Überblendung in Atmo U-Bahn-Wagen (innen)
"Atmo-1 Bahn Ebertplatz.WAV"
ab 0'57"
Original-Ansage: "Nächster Halt: Ebertplatz."
1. Sprecher:
Mehr als 80 Jahre später.
Der ehemalige »Adolf-Hitler-Platz« in Köln heißt inzwischen »Ebertplatz«.
Atmo U-Bahn-Wagen (innen)
Fahrgeräusche.
Atmo kurz freistehend. Läuft weiter unter Sprechtext - und wird dann abgeblendet.
28
1. Sprecher:
Drei U-Bahn-Stationen vom heutigen Ebertplatz entfernt befindet sich der
Firmensitz der Namensagentur "Nambos". Das Unternehmen kreiert im Auftrag
seiner Kunden Objektnamen aller Art.
Zwischen fünf- und 50-tausend Euro berechnet "Nambos" für einen neuen
Namen. - Neue Namen für einzelne Produkte, ganze Firmen oder Organisationen.
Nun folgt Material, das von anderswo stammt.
-- ==== Sys2Proof/Tests/Slice0.lean ====
section
/-! SUPPORT. Tests: decoded words written out from the formats of R61, the vectors of spec/95_test_vectors.md (named in each
comment), and a witness for every statement that has hypotheses. -/

namespace Sys2Proof.Tests

open Sys2Proof.Machine

/-! ### WellFormed: one ill-formed term for each check -/

theorem test_wellFormed_refuses_jmp_r7 : (Instr.jmp .r7).wellFormed = false := by decide
theorem test_wellFormed_refuses_known_vector :
    (Instr.trapUnknown 0x20).wellFormed = false ∧ (Instr.trapUnknown 0x25).wellFormed = false := by decide
theorem test_wellFormed_accepts : WellFormed (.jmp .r6) ∧ WellFormed (.trapUnknown 0x1F) ∧ WellFormed (.trapUnknown 0x26) := by
  decide

/-! ### Decode: one word per constructor, bit by bit from the layouts of R61, numbers of R66 and R70 -/

theorem test_decode_addReg : decode 0b0001_011_001_0_00_010 = .addReg .r3 .r1 .r2 := by decide
theorem test_decode_addImm : decode 0b0001_001_001_1_10001 = .addImm .r1 .r1 0b10001 := by decide
theorem test_decode_andReg : decode 0b0101_011_001_0_00_010 = .andReg .r3 .r1 .r2 := by decide
theorem test_decode_andImm : decode 0b0101_010_001_1_01111 = .andImm .r2 .r1 0b01111 := by decide
theorem test_decode_not : decode 0b1001_001_000_111111 = .not .r1 .r0 := by decide
theorem test_decode_br : decode 0b0000_0_1_0_000000010 = .br false true false 2 := by decide
theorem test_decode_br_n : decode 0b0000_1_0_0_111111111 = .br true false false 0b111111111 := by decide
theorem test_decode_jmp : decode 0b1100_000_011_000000 = .jmp .r3 := by decide
theorem test_decode_ret : decode 0b1100_000_111_000000 = .ret := by decide
theorem test_decode_jsr : decode 0b0100_1_10000000000 = .jsr 0b10000000000 := by decide
theorem test_decode_jsrr : decode 0b0100_0_00_010_000000 = .jsrr .r2 := by decide
theorem test_decode_ld : decode 0b0010_001_000000100 = .ld .r1 4 := by decide
theorem test_decode_ldi : decode 0b1010_000_000000010 = .ldi .r0 2 := by decide
theorem test_decode_ldr : decode 0b0110_011_010_111111 = .ldr .r3 .r2 0b111111 := by decide
theorem test_decode_lea : decode 0b1110_000_000001111 = .lea .r0 15 := by decide
theorem test_decode_st : decode 0b0011_011_111111111 = .st .r3 0b111111111 := by decide
theorem test_decode_sti : decode 0b1011_001_000000001 = .sti .r1 1 := by decide
theorem test_decode_str : decode 0b0111_101_100_111111 = .str .r5 .r4 0b111111 := by decide
theorem test_decode_rti : decode 0b1000_000000000000 = .rti := by decide
theorem test_decode_res : decode 0b1101_111111111111 = .res := by decide
theorem test_decode_trapGetc : decode 0b1111_0000_00100000 = .trapGetc := by decide
theorem test_decode_trapOut : decode 0b1111_0000_00100001 = .trapOut := by decide
theorem test_decode_trapPuts : decode 0b1111_0000_00100010 = .trapPuts := by decide
theorem test_decode_trapIn : decode 0b1111_0000_00100011 = .trapIn := by decide
theorem test_decode_trapPutsp : decode 0b1111_0000_00100100 = .trapPutsp := by decide
theorem test_decode_trapHalt : decode 0b1111_0000_00100101 = .trapHalt := by decide
theorem test_decode_trapUnknown : decode 0b1111_0000_00110000 = .trapUnknown 0x30 := by decide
Wer eine Produktneuheit ohne sorgfältig ausgewählten Namen auf den Markt
wirft, muß im schlimmsten Fall mit hohen Verlusten rechnen. Die Anforderungen
an den neuen Namen sind vielfältig. Natürlich darf die neue Produktbezeichnung
keine Kunden abschrecken. Aber auch Ähnlichkeiten mit anderen Waren- oder
Firmen-Namen müssen aus juristischen Gründen unbedingt vermieden werden.
O-Ton 45:
Markus Lindlar, Geschäftsführer, Namensagentur NAMBOS
"Die größte Schwierigkeit bei Namenssuche mittlerweile ist eben die große
Anzahl an bereits existierenden Namen. Das ist eigentlich so das wir sagen
können: von 100 Ideen die wir haben, gehen vielleicht zwei. Das heißt 98 % fällt
einfach irgendwo durch das Sieb durch."
3. Sprecherin:
NAME: Markus Lindlar, Geschäftsführer, Namensagentur NAMBOS
29
O-Ton 46:
Markus Lindlar, Geschäftsführer, Namensagentur NAMBOS
"Das heißt bei bestimmten Silben wie »com« z.B. ... oder »Digi«, was früher so im
elektronischen Bereich sehr beliebt war, ... braucht man heute gar nicht mehr
anzufangen. Weil da sind die Register bis obenhin voll."
Musik
1. Sprecher:
In der ersten Stufe der Namenssuche wird von den NAMBOS-Mitarbeitern eine
große Zahl potentiell geeigneter Bezeichnungen zusammengetragen.
O-Ton 47:
Markus Lindlar, Geschäftsführer, Namensagentur NAMBOS
"Und da wird tatsächlich immer so 'ne Größenordnung von 1000 erreicht. Also
das ist nicht die Ausnahme, sondern das ist mittlerweile ... fast schon das
Mindestmaß. Einfach vor dem Hintergrund dass wir eben schon so viele Marken
am Markt haben. Allein in Deutschland eine Million Marken. ... Das heißt, da
brauchen wir tatsächlich 'ne sehr große Anzahl erstmal die wir in den Filter
stecken können. Weil der leider ziemlich viele Ideen sofort vernichtet."
Musik
O-Ton 48:
Markus Lindlar, Geschäftsführer, Namensagentur NAMBOS
"Wichtig ist vor allem erstmal das es keine negativen Bedeutungen, Assoziationen
in anderen Ländern, in anderen Sprachen gibt. Und dafür haben wir 'n Netzwerk
mit Korrespondenten in den jeweiligen Ländern. Und die bekommen dann den
Namen und 'n Fragebogen. Da wird dann halt abgefragt erstmal: Kannst Du den
Namen überhaupt aussprechen? Hast du alle Buchstaben in deinem Alphabet?"
30
"Da wird gefragt: Wie klingt das? Und dann gibt es tatsächlich negative
Bedeutungen. Nicht nur vom ganzen Wort, sondern auch von Bestandteilen des
Wortes."
1. Sprecher:
Gerade global operierende Autobauer können - oder wollen - es mit ihren neuen
Fahrzeug-Namen offensichtlich nicht allen recht machen. Da wäre beispielsweise
der »Fiat Uno«. Im Finnischen ist "Uno" mit "Trottel" gleichzusetzen.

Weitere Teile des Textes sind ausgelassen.